In 1858, French naturalist, Alexandre Henri Mouhot, was provided with grants by the Royal Geographical Society and London’s Zoological Society for a botanical expedition to the rainforests of Siam (Thailand), Laos and Cambodia. In 1860 he was deep in the Cambodian rainforest searching for new plants and insects for his collection when, so the story goes, he pulled aside some vines and “rediscovered” Angkor Wat which had been engulfed by jungle. Of course, that was colonial speak. This temple, the largest religious structure ever built in the world, had never really been ‘lost,’ as is evident from Mouhot’s sketch below, which depicts the temple in a relatively open clearing. But Mouhot can be credited for bringing Angkor Wat to the world’s attention through these detailed drawings which were widely published and thereafter the country became a destination for travellers from far and wide.
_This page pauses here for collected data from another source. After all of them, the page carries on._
-- ==== Sys2Proof/Tests/Slice0.lean ====
section
/-! SUPPORT. The model's own tests: the WellFormed smoke, words written out from the spec's tables, one step of each instruction with the
outcome `95_test_vectors.md` gives it, and a witness for the hypotheses of every statement. -/

namespace Sys2Proof.Tests

open Sys2Proof Sys2Proof.Machine

/-! ## Helpers -/

/-- The one error information of each port that every choice of the open types has. -/
def busInfo : EBus := ⟨0, .inl rfl⟩
def ioInfo : EIo := ⟨0, .inl rfl⟩

/-- The request a phase waits for, the latched kind being `TOUCH0`. -/
def asked : Phase → List Output
  | .idle => []
  | .openLen => [.request (.memRead 0x24 0 2)]
  | .querySig => [.request .signalQuery]
  | .readSig => [.request .signalQuery]
  | .readLen => [.request (.memRead 0x24 0 2)]
  | .readFrame => [.request (.memRead 0x24 0 7)]

/-- A block in a session state and a phase, with the outside world's moves to come; length 7 is latched. -/
def block (sess : SessionState) (phase : Phase) (inbox : List Input) : State :=
  { State.reset with
    sess := sess, phase := phase, busy := phase != .idle, lenLatch := 7, kindLatch := .touch0, inbox := inbox,
    outbox := asked phase }

/-- A handshake at its `attempt`-th length read. -/
def handshake (attempt : Nat) (inbox : List Input) : State := { block .uninitialized .openLen inbox with attempt := attempt }

/-- A READ that awaits the frame of a kind. -/
def awaiting (k : Kind) (len : Word) (inbox : List Input) : State :=
  { block .ready .readFrame inbox with kindLatch := k, lenLatch := len }

/-- What a step puts on the interfaces after `phase`'s own request. -/
def outputs : Outcome → List Output
  | .next s => s.outbox
  | .fault _ => []
  | .refused _ => []

/-- What a step does: the last output, and `sess`, `busy`, `phase` after it. -/
def summary : Outcome → Option (Option Output × SessionState × Bool × Phase)
  | .next s => some (s.outbox.getLast?, s.sess, s.busy, s.phase)
  | .fault _ => none
  | .refused _ => none

/-- The registers a row of R136 may write besides. -/
def latches : Outcome → Option (Nat × Word × Kind × Nat)
  | .next s => some (s.attempt, s.lenLatch, s.kindLatch, s.frameCnt)
  | .fault _ => none
  | .refused _ => none

/-! ## The frames of `95_test_vectors.md` section 2.4 and 2.5 -/

/-- T0.1. -/
def frame0 : List Byte := [0x07, 0x00, 0x01, 0x34, 0x12, 0x2D, 0x83]
/-- T1.1. -/
def frame1 : List Byte :=
  [0x11, 0x00, 0x01, 0xE9, 0x03, 0x21, 0x40, 0x01, 0x80, 0x64, 0x00, 0xC8, 0x00, 0x2D, 0x0C, 0x00, 0x00]
/-- T2.1. -/
def frame2 : List Byte :=
  [0x1B, 0x00, 0x01, 0x10, 0x27, 0x02, 0xC5, 0x01, 0x80, 0x64, 0x00, 0xC8, 0x00, 0x2D, 0x0C, 0x00, 0x00] ++
  [0x02, 0x41, 0x2C, 0x01, 0x90, 0x01, 0x1E, 0x08, 0x00, 0x7F]
/-- The second row of section 2.5. -/
def frameB : List Byte := [0x0E, 0x00, 0x03, 0x39, 0x30, 0xF5, 0x01, 0x00, 0x02, 0x00, 0x03, 0x00, 0x04, 0x00]

def event0 : Event := .touch ⟨7, 1, 4660, 1, 13, 2, 3⟩ none none
def event1 : Event := .touch ⟨17, 1, 1001, 1, 1, 1, 0⟩ (some ⟨1, 1, 0, 0, 100, 200, 45, 12, 0⟩) none
def event2 : Event :=
  .touch ⟨27, 1, 10000, 0, 2, 3, 5⟩ (some ⟨1, 1, 0, 0, 100, 200, 45, 12, 0⟩) (some ⟨2, 0, 2, 1, 300, 400, 30, 8, 127⟩)
def eventB : Event := .button ⟨14, 3, 12345, 245, #v[1, 2, 3, 4]⟩

/-! ## WellFormed smoke: an ill-formed term for each recognised length (R96) -/

theorem test_wf_refuses_invalid_2 : (Instr.invalid 2).wf = false := by decide
theorem test_wf_refuses_invalid_7 : (Instr.invalid 7).wf = false := by decide
theorem test_wf_refuses_invalid_14 : (Instr.invalid 14).wf = false := by decide
theorem test_wf_refuses_invalid_17 : (Instr.invalid 17).wf = false := by decide
theorem test_wf_refuses_invalid_27 : (Instr.invalid 27).wf = false := by decide
theorem test_wf_accepts_invalid_37 : (Instr.invalid 37).wf = true := by decide

/-! ## Decoding, bit by bit (R61, R62, R72): a prefix's bits are written low-order byte first, each byte with bit 7 on the left -/

theorem test_decode_empty : decode (.frame [0b00000010, 0b00000000]) = .ok .empty := by decide
theorem test_decode_touch0 : decode (.frame [0b00000111, 0b00000000]) = .ok .touch0 := by decide
theorem test_decode_button : decode (.frame [0b00001110, 0b00000000]) = .ok .button := by decide
theorem test_decode_touch1 : decode (.frame [0b00010001, 0b00000000]) = .ok .touch1 := by decide
theorem test_decode_touch2 : decode (.frame [0b00011011, 0b00000000]) = .ok .touch2 := by decide
theorem test_decode_invalid_high_byte : decode (.frame [0b00000010, 0b00000001]) = .ok (.invalid 258) := by decide
theorem test_decode_invalid_byte_order : decode (.frame [0b00000000, 0b00011011]) = .ok (.invalid 6912) := by decide
theorem test_decode_open : decode (.command 0b00) = .ok .openCmd := by decide
theorem test_decode_query : decode (.command 0b01) = .ok .queryCmd := by decide
theorem test_decode_read : decode (.command 0b10) = .ok .readCmd := by decide
theorem test_decode_code_3 : decode (.command 0b11) = .error .notACommand := by decide
theorem test_decode_short : decode (.frame [0x02]) = .error .shortPrefix := by decide

/-- The table's rows in its numbering of bits: byte 1 is bits 15..8. -/
theorem test_table_words :
    decodeTableWord 16 0x0002 = some .empty ∧ decodeTableWord 56 0x832D1234010007 = some .touch0 ∧
    decodeTableWord 16 0x000E = some .button ∧ decodeTableWord 16 0x0011 = some .touch1 ∧
    decodeTableWord 16 0x001B = some .touch2 ∧ decodeTableWord 16 0x0102 = some (.invalid 258) ∧
    decodeTableWord 2 0 = some .openCmd ∧ decodeTableWord 8 1 = some .queryCmd ∧ decodeTableWord 8 2 = some .readCmd ∧
    decodeTableWord 8 3 = none := by decide

/-! ## The first instruction after reset, placed where the step fetches (log 20) -/

theorem test_first_after_reset :
    outputs (step (State.reset.withFetchWord 8 0)) = [.request (.memRead 0x24 0 2)] ∧
    outputs (step (State.reset.withFetchWord 8 1)) = [.response (.refused .wrongState)] ∧
    outputs (step (State.reset.withFetchWord 8 2)) = [.response (.refused .wrongState)] ∧
    outputs (step (State.reset.withFetchWord 16 0x0002)) = [.response (.err .noDataAvailable)] ∧
    outputs (step (State.reset.withFetchWord 16 0x0009)) = [.response (.err (.invalidMessageLen 9))] ∧
    outputs (step (State.reset.withFetchWord 56 0x832D1234010007)) = [.request (.memRead 0x24 0 7)] ∧
    outputs (step (State.reset.withFetchWord 112 0x0E)) = [.request (.memRead 0x24 0 14)] ∧
    outputs (step (State.reset.withFetchWord 136 0x11)) = [.request (.memRead 0x24 0 17)] ∧
    outputs (step (State.reset.withFetchWord 16 0x001B)) = [.request (.memRead 0x24 0 27)] := by decide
Sketch of Angkor Wat by Henri Mouhot 1860
Now a collection of abandoned temples within a forest, Angkor Wat was the centre of what was once the biggest and most populated city in the world. New radar technology has shown that in the 13th century, between 600,000 and 900,000 people lived in this city which covered an area of around 1200 square miles. In comparison, London at that time had a population of about 80,000. However, the city was abandoned in the early 15th century which archaeologists and scientists of today believe was because of a failing irrigation system that collapsed following floods. For a while after this only a few Buddhist monks remained in the main temple.
It is said that Angkor Wat (meaning ‘City Temple’) was built by 300,000 people and 6000 elephants. When I saw the enormous stones that were transported to the site from afar by elephants, I had a moment of sorrow for these magnificent creatures. I had recently spent a couple of days at a sanctuary for mistreated and abused elephants. One of them had broken and dislocated hips from logging work in Myanmar, and I thought of her when I looked at these stones which must have been much heavier to shift than logs. The woman who runs the sanctuary rescues adult elephants by buying them from their owners. Many elephants are still abused in Thailand and neighbouring countries; in order to train them to be submissive to humans so that they can be used for giving rides to tourists, they are tortured with knives and sharp objects. It is now illegal to use elephants for logging in most Asian countries and in Thailand and Cambodia and they are “protected.” But this does not stop them from being kept in captivity for entertainment. In this sanctuary there was no elephant riding and reduced human contact.
Elephants in a Thailand sanctuary, one with broken and dislocated hips from logging work
The majority of the buildings of Angkor Wat had been constructed from wood so these have all disappeared and now just about 70 temples remain. The encroachment of the jungle upon this abandoned city was such that some of the trees literally wrapped themselves around the temples and have now become so moulded and integrated into the structures of some of them that it is hard to see where the temple starts and the tree ends. Tetrameles nudiflorum, (commonly known as the Silk Cotton Tree or the False Hemp Tree), has roots which can grow up to 70 feet long. With their shiny, smooth, grey bark they resemble an elephant’s trunk protectively wrapping itself around the ancient stones. Ta Prohm, the “Tomb Raider” temple has a Tetrameles growing out of its roof with a remarkable spiderweb of roots anchoring it to the building. The bright sunshine gives the trunk a silvery sheen which makes the whole spectacle even more extraordinary.
Tetrameles growing out of the roof of Ta Prohm Temple
Tetrameles roots
The silvery smooth trunk and roots of Tetrameles
The buttressed trunk and roots of Tetrameles nudiflorum, Ta Prohm temple
Tetrameles is a useful coloniser for reforestation as it is so fast growing so it is not surprising that it has done so well in Angkor Wat. Oddly, this tree is quite closely related to the cucumber. Botanists, probably from Kew, have placed Tetrameles in the Order Cucurbitales, which only has seven Families, one of which includes cucumbers. In the Tetrameles Family, Tetramelaceae, there are only two Genus, Tetrameles and Octomeles and each has only the one species, so Tetrameles nudiflorum is the only species in that Genus. Tetra means four and Octo eight. Meles means sepals, thus the naming; the flowers of Tetrameles have only four sepals. The species name, nudiflorum (naked flower) describes the flowers appearing on bare stems. The common feature to all the plants in the Cucurbitales Order is that the veins in the leaves radiate from the base and the sepals and petals are not distinct, but it does seem slightly bizarre that this giant tree is so closely related to the spindly, trailing cucumber. That’s families for you.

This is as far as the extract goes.